Clinical detail for veterinarians
mRNA specifications: Cap 1 structure, N1-methylpseudouridine (m1Ψ) modified nucleotides, 120-nucleotide poly(A) tail, codon-optimised for canine expression. LNP formulation uses SM102 ionisable lipid (same as Moderna's COVID-19 vaccine). Quality control includes mRNA integrity assessment, purity (A260/280), LNP particle size by dynamic light scattering, encapsulation efficiency (RiboGreen assay), and endotoxin testing (LAL). Product is delivered at 1mg/mL in sodium citrate buffer, shipped on dry ice.
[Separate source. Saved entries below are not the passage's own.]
-- ==== Sys2Proof/Machine/Operands.lean ====
section
/-! DEFINITION. The operand forms of spec/30_encoding.md R69 to R72: sample words, RATE, LEN and N, payload words, and the
length of a command in words (R76). -/

namespace Sys2Proof.Machine

/-- `sint32(w)`: the two's-complement value of a word (R11, R71). -/
def sint32 (w : Word) : Int := w.toInt

/-- `uint(w)`: a word read as an unsigned value (R11, R70). -/
def uint (w : Word) : Nat := w.toNat

/-- `clamp(v, lo, hi) = max(lo, min(hi, v))` (R11). -/
def clamp (v lo hi : Int) : Int := max lo (min hi v)

/-- RATE of HDR, FRAME and FRAMEA: `uint(In(1))` (R69). -/
def State.rate (s : State) : Nat := uint (s.inWord 1)

/-- LEN of HDR, FRAME and FRAMEA: `uint(In(2))` (R69). -/
def State.len (s : State) : Nat := uint (s.inWord 2)

/-- N of ENCV: `uint(In(1))` (R69). -/
def State.count (s : State) : Nat := uint (s.inWord 1)

/-- The payload byte of a payload word, bits [7:0] (R72). -/
def payloadByte (w : Word) : Byte := w.extractLsb' 0 8

/-- A payload word with any of bits [31:8] set (R72). -/
def payloadBad (w : Word) : Bool := w.extractLsb' 8 24 != 0

/-- The lowest index of a bad payload word (R157); the block does not record it, and the host can find it this way (R202). -/
def firstBadPayload (ws : List Word) : Option Nat := ws.findIdx? payloadBad

/-- The total number of words of the command at ip (R69): fixed, or given by its count word (R76). -/
def State.cmdLength (s : State) : Instr → Nat
  | .enc => 2
  | .encv => 2 + s.count
  | .hdrPcm8 => 3
  | .hdrAlaw8 => 3
  | .framePcm8 => 3 + s.len
  | .frameAlaw8 => 3 + s.len
  | .framea => 3 + s.len

end Sys2Proof.Machine
end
Administration and Monitoring
The finished vaccine arrives at your veterinarian's practice under cold chain. Your vet administers it — typically by intramuscular or intradermal injection — under their clinical authority. Each vaccine is prescribed by the treating vet for one specific animal under the Swiss Formula magistralis regulatory framework.
Follow-up imaging at 4, 8, and 12 weeks after treatment measures the tumour response. This data — tumour profile, vaccine design, measured outcome — feeds back into the dataset that makes every future vaccine more accurate.
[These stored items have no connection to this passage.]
-- ==== Sys2Proof/Machine/Params.lean ====
section
/-! DEFINITION. The named numeric constants of spec/00_scope.md R8, normative from the source and kept in one place so
that an audit can replace them (92_eei_decisions.md D23; UNVERIFIED, log entry 21). -/

namespace Sys2Proof.Machine

/-- ALAW_THRESHOLDS, indexed 0 to 7 (40_alaw_encoder.md R105). -/
def alawThresholds : List Nat := [0, 254, 509, 1019, 2039, 4079, 8159, 16318]

/-- ALAW_CUTOFF (R104). -/
def alawCutoff : Nat := 32635

/-- Q8_SCALE = 127.5 (43_quantization.md R171). -/
def q8Scale : Rat := 255 / 2

/-- Q16_SCALE = 32767 (R174). -/
def q16Scale : Rat := 32767

/-- The largest value of a u32 header field (R131, R208). -/
def u32Max : Nat := 0xFFFFFFFF

end Sys2Proof.Machine
end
Clinical detail for veterinarians
Administration protocol is determined by the treating veterinary oncologist based on the individual case. Typical protocol: intramuscular or intradermal injection, with optional combination with checkpoint inhibitors (Gilvetmab, canine anti-PD-1, conditionally licensed) or tyrosine kinase inhibitors depending on tumour type. Multimodal protocols are developed in consultation with the treating vet. Response assessment follows veterinary RECIST-like criteria adapted for the tumour type. All outcome data — including non-responses — is captured for the comparative oncology dataset.
Timeline Overview
Biopsy
Sequencing
Prediction & Design
Manufacturing
Treatment
Monitoring
Quality and Safety at Every Step
Each vaccine is prescribed by a licensed veterinary oncologist and administered under their clinical supervision. The mRNA platform and lipid nanoparticle delivery system are well-characterised from billions of human COVID-19 vaccine doses. Serious adverse events with mRNA/LNP vaccines are rare. Mild injection-site reactions are the most common side effect.
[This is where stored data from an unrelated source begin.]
/-- R79: an accepted line's words are the encoding of one command with the listed operands; `.word` is apart (R80). -/
def Obligations.AssembledLinesAreCommands : Prop :=
  ∀ (l : SourceLine) (ws rest : List Word), assembleLine l = some ws → (∀ v, l ≠ .word v) →
    ∃ c : Command, c.wf = true ∧ ws = encode c ∧ decodeCommand (ws ++ rest) = .complete c rest ∧
      match l with
      | .enc s => ∃ x, c = .enc x ∧ x.toInt = s
      | .encv ss => ∃ xs, c = .encv xs ∧ xs.map BitVec.toInt = ss
      | .hdrPcm8 r n => ∃ x y, c = .hdrPcm8 x y ∧ (x.toNat : Int) = r ∧ (y.toNat : Int) = n
      | .hdrAlaw8 r n => ∃ x y, c = .hdrAlaw8 x y ∧ (x.toNat : Int) = r ∧ (y.toNat : Int) = n
      | .framePcm8 r bs => ∃ x ys, c = .framePcm8 x ys ∧ (x.toNat : Int) = r ∧ ys.map (fun y => (y.toNat : Int)) = bs
      | .frameAlaw8 r bs => ∃ x ys, c = .frameAlaw8 x ys ∧ (x.toNat : Int) = r ∧ ys.map (fun y => (y.toNat : Int)) = bs
      | .framea r ss => ∃ x ys, c = .framea x ys ∧ (x.toNat : Int) = r ∧ ys.map BitVec.toInt = ss
      | .word _ => False

-- The block step -------------------------------------------------------------------------------------------------

/-- R200: a running block with a command word at ip runs that command; nothing is added around exec. -/
def Obligations.StepRunsTheDecodedCommand : Prop :=
  ∀ (s : State) (i : Instr), s.err = 0 → s.avail 1 = true → decode (s.IN.getD s.ip 0) = .command i →
    step s = exec i s

/-- R203 (with R73 and R74): exactly the words it lists raise ILLEGAL_COMMAND, on the command word alone. -/
def Obligations.IllegalCommandIsRaisedByTheCommandWordAlone : Prop :=
  ∀ (s : State) (w : Word), s.err = 0 → s.IN[s.ip]? = some w →
    ((w.extractLsb' 24 8 ∉ ([0x01, 0x02, 0x10, 0x11, 0x12] : List (BitVec 8)) ∨ w.extractLsb' 16 8 ≠ 0 ∨
        (w.extractLsb' 24 8 ∈ ([0x01, 0x02, 0x12] : List (BitVec 8)) ∧ w.extractLsb' 0 16 ≠ 0)) →
      step s = .next { s with STATUS := 0x00000001 }) ∧
    (¬ (w.extractLsb' 24 8 ∉ ([0x01, 0x02, 0x10, 0x11, 0x12] : List (BitVec 8)) ∨ w.extractLsb' 16 8 ≠ 0 ∨
        (w.extractLsb' 24 8 ∈ ([0x01, 0x02, 0x12] : List (BitVec 8)) ∧ w.extractLsb' 0 16 ≠ 0)) →
      ∃ t, step s = .next t ∧ t.err ≠ 1)

/-- R204: OP 0x10 or 0x11 with RSV 0 and IMM16 neither 1 nor 6 raises BAD_FORMAT on the command word alone, and no other
word does. -/
def Obligations.BadFormatIsRaisedByTheCommandWordAlone : Prop :=
  ∀ (s : State) (w : Word), s.err = 0 → s.IN[s.ip]? = some w →
    (((w.extractLsb' 24 8 = 0x10 ∨ w.extractLsb' 24 8 = 0x11) ∧ w.extractLsb' 16 8 = 0 ∧
        w.extractLsb' 0 16 ≠ 1 ∧ w.extractLsb' 0 16 ≠ 6) →
      step s = .next { s with STATUS := 0x00000002 }) ∧
    (¬ ((w.extractLsb' 24 8 = 0x10 ∨ w.extractLsb' 24 8 = 0x11) ∧ w.extractLsb' 16 8 = 0 ∧
        w.extractLsb' 0 16 ≠ 1 ∧ w.extractLsb' 0 16 ≠ 6) →
      ∃ t, step s = .next t ∧ t.err ≠ 2)

/-- R211: a step of a running block records the first error in the order of R211, and none where none applies yet; a frame
command with a good command word holds until Avail(3), and FRAME and FRAMEA hold again until Avail(3 + LEN). -/
def Obligations.ErrorsFollowThePriorityOrder : Prop :=
  (∀ s t : State, s.err = 0 → step s = .next t → t.err = s.firstError) ∧
  ∀ (s : State) (i : Instr) (f : Format), s.err = 0 → s.avail 1 = true → decode (s.IN.getD s.ip 0) = .command i →
    formatOf i = some f →
    (s.avail 3 = false → s.enabled = false) ∧
    (i ≠ .hdrPcm8 → i ≠ .hdrAlaw8 → s.firstError = 0 → s.avail (3 + (s.IN.getD (s.ip + 2) 0).toNat) = false →
      s.enabled = false)

/-- R200 and the model's choice of log entry 1: the next state is the same state exactly where the block has no step, because
it is halted, idle, or its command holds. -/
def Obligations.StateStaysExactlyWhereThereIsNoStep : Prop :=
  ∀ s : State, step s = .next s ↔ s.enabled = false

/-- R14, R26, R50, R209: a step changes nothing, or it raises one error and changes STATUS alone, or it completes the command
at ip: IN and STATUS stay, ip advances by the command's length of R69, and OUT grows at its end. That a hold answers the same
state is log entry 1. -/
def Obligations.StepHoldsRaisesOrCompletes : Prop :=
  ∀ s t : State, step s = .next t →
    t = s ∨
    (s.err = 0 ∧ ∃ e : ErrCode, t = { s with STATUS := e.code.setWidth 32 }) ∨
    (s.err = 0 ∧ ∃ (i : Instr) (bs : List Byte), decode (s.IN.getD s.ip 0) = .command i ∧
      s.avail (s.cmdLength i) = true ∧ t = { s with ip := s.ip + s.cmdLength i, OUT := s.OUT ++ bs })

/-- The frame of all seven commands: IN never changes, the bytes already in OUT never change, ENC and ENCV leave STATUS, and a
frame command changes STATUS only where it leaves ip and OUT. -/
def Obligations.CommandsChangeNothingElse : Prop :=
  ∀ (i : Instr) (s : State), ∃ t, exec i s = .next t ∧
    t.IN = s.IN ∧ (∀ j < s.OUT.length, t.OUT[j]? = s.OUT[j]?) ∧ s.ip ≤ t.ip ∧
    ((i = .enc ∨ i = .encv) → t.STATUS = s.STATUS) ∧
    (t.STATUS ≠ s.STATUS → t.ip = s.ip ∧ t.OUT = s.OUT)

/-- R21, R154: the step is a function of ERR and the pending words: two states that agree on them, whatever was consumed or
emitted before, append the same bytes, consume the same words and record the same error. -/
def Obligations.StepSeesOnlyThePendingWords : Prop :=
  ∀ s u s' u' : State, s.STATUS = u.STATUS → s.pending = u.pending → step s = .next s' → step u = .next u' →
    s'.STATUS = u'.STATUS ∧ s'.pending = u'.pending ∧
    (∃ n, s'.ip = s.ip + n ∧ u'.ip = u.ip + n) ∧ ∃ bs, s'.OUT = s.OUT ++ bs ∧ u'.OUT = u.OUT ++ bs

/-- R48, R211: an append never changes a step the block already has; the two orders give the same state. -/
def Obligations.AppendCommutesWithAnEnabledStep : Prop :=
  ∀ (s : State) (w : Word), s.enabled = true →
    (s.hostAppend w).enabled = true ∧
    s.events [.host (.append w), .block] = s.events [.block, .host (.append w)]

/-- R48: however the host's appends and the block's steps interleave from reset, once the block has no step left the state is
decided by the appended words alone. -/
def Obligations.SettledStateDependsOnTheWordsAlone : Prop :=
  ∀ es fs : List Event, noReset es = true → noReset fs = true → appendedWords es = appendedWords fs →
    (State.reset.events es).enabled = false → (State.reset.events fs).enabled = false →
    State.reset.events es = State.reset.events fs

/-- R246, R243: without further appends the block settles within one step for each pending word and one for an error. -/
def Obligations.BlockSettlesWithoutTheHost : Prop :=
  ∀ s : State, (s.blockSteps (s.pending.length + 1)).enabled = false

/-- R247: a block without a step is final and clean, final and faulted, or waiting, exactly one of the three; a block with a
step is none of them. -/
def Obligations.EndOfRunIsOneOfThree : Prop :=
  ∀ s : State, s.ip ≤ s.IN.length →
    (s.enabled = false →
      (s.finalClean = true ∧ s.finalFaulted = false ∧ s.waiting = false) ∨
      (s.finalClean = false ∧ s.finalFaulted = true ∧ s.waiting = false) ∨
      (s.finalClean = false ∧ s.finalFaulted = false ∧ s.waiting = true)) ∧
    (s.enabled = true → s.finalClean = false ∧ s.finalFaulted = false ∧ s.waiting = false)

/-- R69, R111, R112, R155 to R159: a running block whose pending words begin with a command's words does what that command does
by its arguments alone, whatever follows. -/
def Obligations.StepDoesWhatTheCommandSays : Prop :=
  ∀ (s : State) (c : Command) (rest : List Word), s.err = 0 → c.wf = true → s.pending = encode c ++ rest →
    step s = .next (s.finish (commandEnding Config.strictConfig c))

-- The A-Law encoder ----------------------------------------------------------------------------------------------

/-- The algorithm of R100: below the cutoff the code is made of the sign, the segment and the mantissa of its magnitude; from
the cutoff on it is the sign and 0x7F. -/
def Obligations.AlawEncodeFollowsTheSteps : Prop :=
  ∀ v : Int, ∃ s : Int, s = max (-32768) (min 32767 v) ∧ ∃ sign mag : Nat,
    sign = (if s ≥ 0 then 0x00 else 0x80) ∧ (mag : Int) = (if s < 0 then -s else s) ∧
    (mag ≥ 32635 → (alawEncode v).toNat = sign ||| 0x7F) ∧
    (mag < 32635 → ∃ seg, seg ≤ 7 ∧ [0, 254, 509, 1019, 2039, 4079, 8159, 16318].getD seg 0 ≤ mag ∧
      (∀ k ≤ 7, [0, 254, 509, 1019, 2039, 4079, 8159, 16318].getD k 0 ≤ mag → k ≤ seg) ∧
      (alawEncode v).toNat = sign ||| (seg <<< 4) |||
        (if seg ≥ 1 then (mag >>> (seg + 3)) &&& 0x0F else mag >>> 4))

/-- R101: the clamp is the identity on int16 and saturates outside it, with no error. -/
def Obligations.OutOfRangeSamplesSaturate : Prop :=
  (∀ v : Int, -32768 ≤ v → v ≤ 32767 → alawClamp v = v) ∧
  (∀ v : Int, 32767 ≤ v → alawClamp v = 32767 ∧ alawEncode v = alawEncode 32767) ∧
  (∀ v : Int, v ≤ -32768 → alawClamp v = -32768 ∧ alawEncode v = alawEncode (-32768)) ∧
  alawClamp 40000 = 32767 ∧ alawClamp (-40000) = -32768 ∧ alawClamp (2 ^ 31 - 1) = 32767

/-- R104: the cutoff; it changes the result at magnitude 32768 only. -/
def Obligations.CutoffGivesTheTopCode : Prop :=
  (∀ v : Int, 32635 ≤ v → alawEncode v = 0x7F) ∧ (∀ v : Int, v ≤ -32635 → alawEncode v = 0xFF) ∧
  (∀ m : Nat, 32635 ≤ m → m ≤ 32767 → alawSegmentPath 0x00 m = 0x7F ∧ alawSegmentPath 0x80 m = 0xFF) ∧
  alawEncode (-32768) = 0xFF ∧ alawSegmentPath 0x80 32768 = 0xF0

/-- R106: the segment is the largest index whose threshold is met, and the ranges of its table. -/
def Obligations.SegmentsCoverTheirRanges : Prop :=
  ∀ m : Nat, m < 32635 →
    alawSegment m ≤ 7 ∧ alawThresholds.getD (alawSegment m) 0 ≤ m ∧
    (∀ k ≤ 7, alawThresholds.getD k 0 ≤ m → k ≤ alawSegment m) ∧
    ((alawEncode (m : Int)).extractLsb' 4 3).toNat = alawSegment m ∧
    ((alawEncode (m : Int)).extractLsb' 0 4).toNat =
      (if alawSegment m = 0 then m >>> 4 else (m >>> ([4, 4, 5, 6, 7, 8, 9, 10].getD (alawSegment m) 0)) % 16) ∧
    (alawSegment m = 0 ↔ m ≤ 253) ∧ (alawSegment m = 1 ↔ 254 ≤ m ∧ m ≤ 508) ∧
    (alawSegment m = 2 ↔ 509 ≤ m ∧ m ≤ 1018) ∧ (alawSegment m = 3 ↔ 1019 ≤ m ∧ m ≤ 2038) ∧
    (alawSegment m = 4 ↔ 2039 ≤ m ∧ m ≤ 4078) ∧ (alawSegment m = 5 ↔ 4079 ≤ m ∧ m ≤ 8158) ∧
    (alawSegment m = 6 ↔ 8159 ≤ m ∧ m ≤ 16317) ∧ (alawSegment m = 7 ↔ 16318 ≤ m)

/-- R108: in segment 0 the mantissa is the magnitude over 16, with no mask; the masked formula would differ. -/
def Obligations.SegmentZeroMantissaIsUnmasked : Prop :=
  (∀ m : Nat, m ≤ 253 → alawSegment m = 0 ∧ alawMantissa 0 m = m / 16 ∧ m / 16 ≤ 15 ∧
    (alawEncode (m : Int)).toNat = m / 16) ∧
  alawMantissa 0 8 = 0 ∧ (8 >>> 3) &&& 0x0F = 1

/-- R113: the sign of the input is bit 7 of the code. -/
def Obligations.CodeRangeFollowsTheSign : Prop :=
  ∀ v : Int, (alawEncode v).toNat ≤ 255 ∧ (v ≥ 0 → (alawEncode v).toNat ≤ 0x7F) ∧ (v < 0 → 0x80 ≤ (alawEncode v).toNat)

/-- R114: a nonzero input and its negation have codes that differ in bit 7 only; at 0 that fails. -/
def Obligations.NegationFlipsTheSignBit : Prop :=
  (∀ x : Int, x ≠ 0 → alawEncode (-x) = alawEncode x ^^^ 0x80) ∧ alawEncode (-0) ≠ alawEncode 0 ^^^ 0x80

/-- R115: exactly seven descents over the magnitudes, and what holds instead of monotonicity, for both signs. -/
def Obligations.SevenDescentsAndNoOthers : Prop :=
  (∀ m : Nat, m ≤ 32766 → ((alawEncode ((m + 1 : Nat) : Int)).toNat < (alawEncode (m : Int)).toNat ↔
    ∃ k, 1 ≤ k ∧ k ≤ 7 ∧ m = 2 ^ (k + 7) - 1)) ∧
  [255, 511, 1023, 2047, 4095, 8191, 16383].map alawEncode = [0x1F, 0x2F, 0x3F, 0x4F, 0x5F, 0x6F, 0x7F] ∧
  [256, 512, 1024, 2048, 4096, 8192, 16384].map alawEncode = [0x10, 0x20, 0x30, 0x40, 0x50, 0x60, 0x70] ∧
  (∀ x y : Nat, x ≤ y → y ≤ 32767 →
    ((alawEncode (x : Int)).extractLsb' 4 3).toNat ≤ ((alawEncode (y : Int)).extractLsb' 4 3).toNat) ∧
  (∀ x y : Nat, x ≤ y → y ≤ 32767 →
    (∀ k, 1 ≤ k → k ≤ 7 → ¬ (alawThresholds.getD k 0 ≤ x ∧ x ≤ 2 ^ (k + 7) - 1)) →
    (∀ k, 1 ≤ k → k ≤ 7 → ¬ (alawThresholds.getD k 0 ≤ y ∧ y ≤ 2 ^ (k + 7) - 1)) →
    (alawEncode (x : Int)).toNat ≤ (alawEncode (y : Int)).toNat) ∧
  ∀ m : Nat, 1 ≤ m → (alawEncode (-(m : Int))).toNat = 128 + (alawEncode (m : Int)).toNat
The personalised element — the neoantigen sequence — targets tumour-specific mutations absent from healthy tissue. The vaccine teaches the immune system to attack cells carrying those mutations. It does not affect healthy cells.
Quality control is built into every stage: sequencing QC validates data quality and coverage, variant calling uses multi-caller consensus to minimise false positives, breed-specific filtering removes spurious variants, and the final mRNA product undergoes integrity, purity, sterility, and endotoxin testing before release.